上海音乐学院的教职工宿舍是栋老洋房改的,她住二楼拐角一个小单间。
推开门,同屋的苏曼正靠在床上看《外国民歌200首》,嘴里哼着《红河谷》的调子。
“回来啦?谱子对明白了?”苏曼头也没抬。
赵小玉没应声,把文件袋往桌上一扔,人坐进椅子里,发愣。
牛皮纸袋上那道灰痕还在,她盯着看,眼前却晃动着江边那张脸。
人长得憨厚敦实,但是很干干净净。
穿着洗旧的工装,蹲在地上追着捡乐谱,动作利落得像在车间里捡螺丝。
“怎么了这是?”苏曼终于觉出不对劲,放下书坐起来,“魂儿让江风吹跑啦?”
赵小玉回过神,掩饰性地捋了捋头发:“没事。就……碰上个人。”
“人?”苏曼来劲了,趿拉着拖鞋凑过来,“男的?哪儿碰上的?外滩?长什么样?”
“就……江边。”赵小玉含糊道,手指无意识地摩挲着文件袋的边角,“穿得挺朴素,工人打扮。”
“工人?”苏曼声音拔高了,“你跟一工人搭上话了?赵小玉同志,这不像你啊。”
“平时院里那些文工团才子、首长儿子围着你转,你眼皮都懒得抬。”
“谁搭话了!”赵小玉像被踩了尾巴,“是他先……我东西掉了,他帮我捡。”
“哦——英雄救美。”苏曼拉长声音,眼里闪着八卦的光,“然后呢?聊了?聊什么了?”
赵小玉抿了抿嘴。她其实想说,但不知道怎么开头。那感觉太奇怪了。
“他……挺怪的。”她终于开口,声音低了些,“说是北京来的,轧钢厂的工人,来参加汇演。”
“汇演?职工汇演?”苏曼眨眨眼,“工人上台,不就唱个《咱们工人有力量》?这有什么怪的。”

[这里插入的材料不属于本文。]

/-- A word decodes to a well-formed instruction exactly when it agrees with the instruction's own word on the fields
some rule reads: under the opcode both say that the operands are the fields of the word. -/
theorem decode_eq_iff_agreeOn (hi : i.wf = true) : decode w = i ↔ AgreeOn i.readFields w (encode i) := by
  cases i with
  | br n z p off9 =>
    refine (decode_eq_iff_opcode_and fun hop => ?_).trans (agreeOn_formatB_iff ..).symm
    rw [decode_op0 hop, Instr.br.injEq]
  | addReg dr sr1 sr2 =>
    refine (decode_eq_iff_opcode_and fun hop => ?_).trans (agreeOn_formatR_iff (mode := false) ..).symm
    cases hm : w[5] with
    | false => simp [decode_op1_reg hop hm, regIndex_eq_iff]
    | true => simp [decode_op1_imm hop hm]
  | addImm dr sr1 imm5 =>
    refine (decode_eq_iff_opcode_and fun hop => ?_).trans (agreeOn_formatI_iff (mode := true) ..).symm
    cases hm : w[5] with
    | false => simp [decode_op1_reg hop hm]
    | true => simp [decode_op1_imm hop hm, regIndex_eq_iff]
  | ld dr off9 =>
    refine (decode_eq_iff_opcode_and fun hop => ?_).trans (agreeOn_formatM_iff ..).symm
    rw [decode_op2 hop, Instr.ld.injEq, regIndex_eq_iff]
  | st sr off9 =>
    refine (decode_eq_iff_opcode_and fun hop => ?_).trans (agreeOn_formatM_iff ..).symm
    rw [decode_op3 hop, Instr.st.injEq, regIndex_eq_iff]
  | andReg dr sr1 sr2 =>
    refine (decode_eq_iff_opcode_and fun hop => ?_).trans (agreeOn_formatR_iff (mode := false) ..).symm
    cases hm : w[5] with
    | false => simp [decode_op5_reg hop hm, regIndex_eq_iff]
    | true => simp [decode_op5_imm hop hm]
  | andImm dr sr1 imm5 =>
    refine (decode_eq_iff_opcode_and fun hop => ?_).trans (agreeOn_formatI_iff (mode := true) ..).symm
    cases hm : w[5] with
    | false => simp [decode_op5_reg hop hm]
    | true => simp [decode_op5_imm hop hm, regIndex_eq_iff]
  | not dr sr =>
    refine (decode_eq_iff_opcode_and fun hop => ?_).trans (agreeOn_formatN_iff ..).symm
    rw [decode_op9 hop, Instr.not.injEq, regIndex_eq_iff, regIndex_eq_iff]
  | trapOut =>
    refine (decode_eq_iff_opcode_and fun hop => ?_).trans (agreeOn_formatT_iff ..).symm
    rw [decode_op15 hop, decodeTrap_eq_trapOut_iff]
  | trapHalt =>
    refine (decode_eq_iff_opcode_and fun hop => ?_).trans (agreeOn_formatT_iff ..).symm
    rw [decode_op15 hop, decodeTrap_eq_trapHalt_iff]
  | trapOther vect8 =>
    refine (decode_eq_iff_opcode_and fun hop => ?_).trans (agreeOn_formatT_iff ..).symm
    rw [decode_op15 hop, decodeTrap_eq_trapOther_iff, and_iff_right hi]
  | illegal4 => exact (decode_eq_iff_opcode decode_op4).trans (agreeOn_opcode_iff _).symm
  | illegal6 => exact (decode_eq_iff_opcode decode_op6).trans (agreeOn_opcode_iff _).symm
  | illegal7 => exact (decode_eq_iff_opcode decode_op7).trans (agreeOn_opcode_iff _).symm
  | illegal8 => exact (decode_eq_iff_opcode decode_op8).trans (agreeOn_opcode_iff _).symm
  | illegal10 => exact (decode_eq_iff_opcode decode_op10).trans (agreeOn_opcode_iff _).symm
  | illegal11 => exact (decode_eq_iff_opcode decode_op11).trans (agreeOn_opcode_iff _).symm
  | illegal12 => exact (decode_eq_iff_opcode decode_op12).trans (agreeOn_opcode_iff _).symm
  | illegal13 => exact (decode_eq_iff_opcode decode_op13).trans (agreeOn_opcode_iff _).symm
  | illegal14 => exact (decode_eq_iff_opcode decode_op14).trans (agreeOn_opcode_iff _).symm

/-- The same with the bits some rule reads as a mask. -/
theorem decode_eq_iff (hi : i.wf = true) : decode w = i ↔ w &&& i.readMask = encode i &&& i.readMask :=
  (decode_eq_iff_agreeOn hi).trans (and_mask_eq_iff (covers_readMask i)).symm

“不是。”赵小玉摇头,想起那旋律,心里那点异样又浮上来,“他唱的不是那个。他自己写的歌,叫……《东方之珠》。”
“自己写歌?”苏曼也愣了,“工人?写歌?还叫这名儿?够新鲜的。”
“我让他唱了两句。”赵小玉继续说,语速不自觉地快了点,
“就在江边,清唱的。那调子……苏曼,我说不上来,跟咱们平时听的、练的完全不是一路。”
“不是民歌路子,也不是苏联味,更不是进行曲。可就是……挺好听的。很特别。”
她顿了顿,想起他唱的时候看着自己的眼睛,声音不高,但每个字都像敲在她耳膜上。
“然后呢?他就走了?”苏曼追问。
“嗯。”赵小玉点头,又摇摇头,“也不算。他说他是……食堂的,炊事员。烧大锅菜的。”
屋里安静了两秒。
“噗——”苏曼没忍住,笑出声来,
“炊事员?写歌?还把你赵大小姐唱愣了?小玉,你这故事编得越来越没边了。”
“我没编!”赵小玉急了,脸有点热,“是真的!他自己说的!”
“成成成,真的真的。”苏曼忍着笑,仔细看赵小玉的脸色,渐渐收了玩笑神色,
“哟,看来是真碰上个稀罕人物。把我们眼高于顶的赵小玉同志都给镇住了。”
赵小玉没反驳,她确实被“镇”了一下,或者说,是被那种强烈的反差给弄懵了。
那身粗布工装,和从他嘴里流出的、带着某种开阔深情的旋律,怎么都捏不到一块儿去。
可他站在那儿,又那么自然。
“他还说什么了?”苏曼碰碰她胳膊。
“他……笑话我穿高跟鞋走碎石路。”
赵小玉想起他那句带着笑意的“跟自己过不去”,耳朵又有点热,
“说话有点冲,但……不讨厌。”
“哎哟,”苏曼眼睛亮了,“听听这评价,‘不讨厌’。从你赵小玉嘴里说出来,约等于‘很不错’了吧?长啥样?俊不俊?”
“就……那样。”赵小玉避开苏曼探究的目光,看着窗外黑漆漆的夜空,
“他挺壮实的,眼睛挺有神。看着……挺踏实的一个人。”她想起他扶住自己胳膊时,手掌很有力,也很稳。
“踏实?”苏曼品着这个词,“你可很少用这词儿形容人。院里追你的那些,哪个跟‘踏实’沾边?不是夸夸其谈,就是眼高于顶。”
赵小玉没说话。
苏曼说得对,她身边围着的人,要么把她当首长的女儿捧着供着,说话拐弯抹角;要么自觉才高八斗,在她面前高谈阔论想压她一头。
像江边那个人,直来直去,有点粗,却莫名让人不设防。
“然后呢?就没留个名字?哪个厂的?”苏曼问。
“他说了名字,何雨柱。红星轧钢厂的。”赵小玉顿了顿,“后天,他们在文化宫演出。”
苏曼一拍大腿:“这不结了!你去看看啊!我倒要见识见识,是什么样的炊事员,能写出把我们赵大小姐都说‘挺好听’的歌。”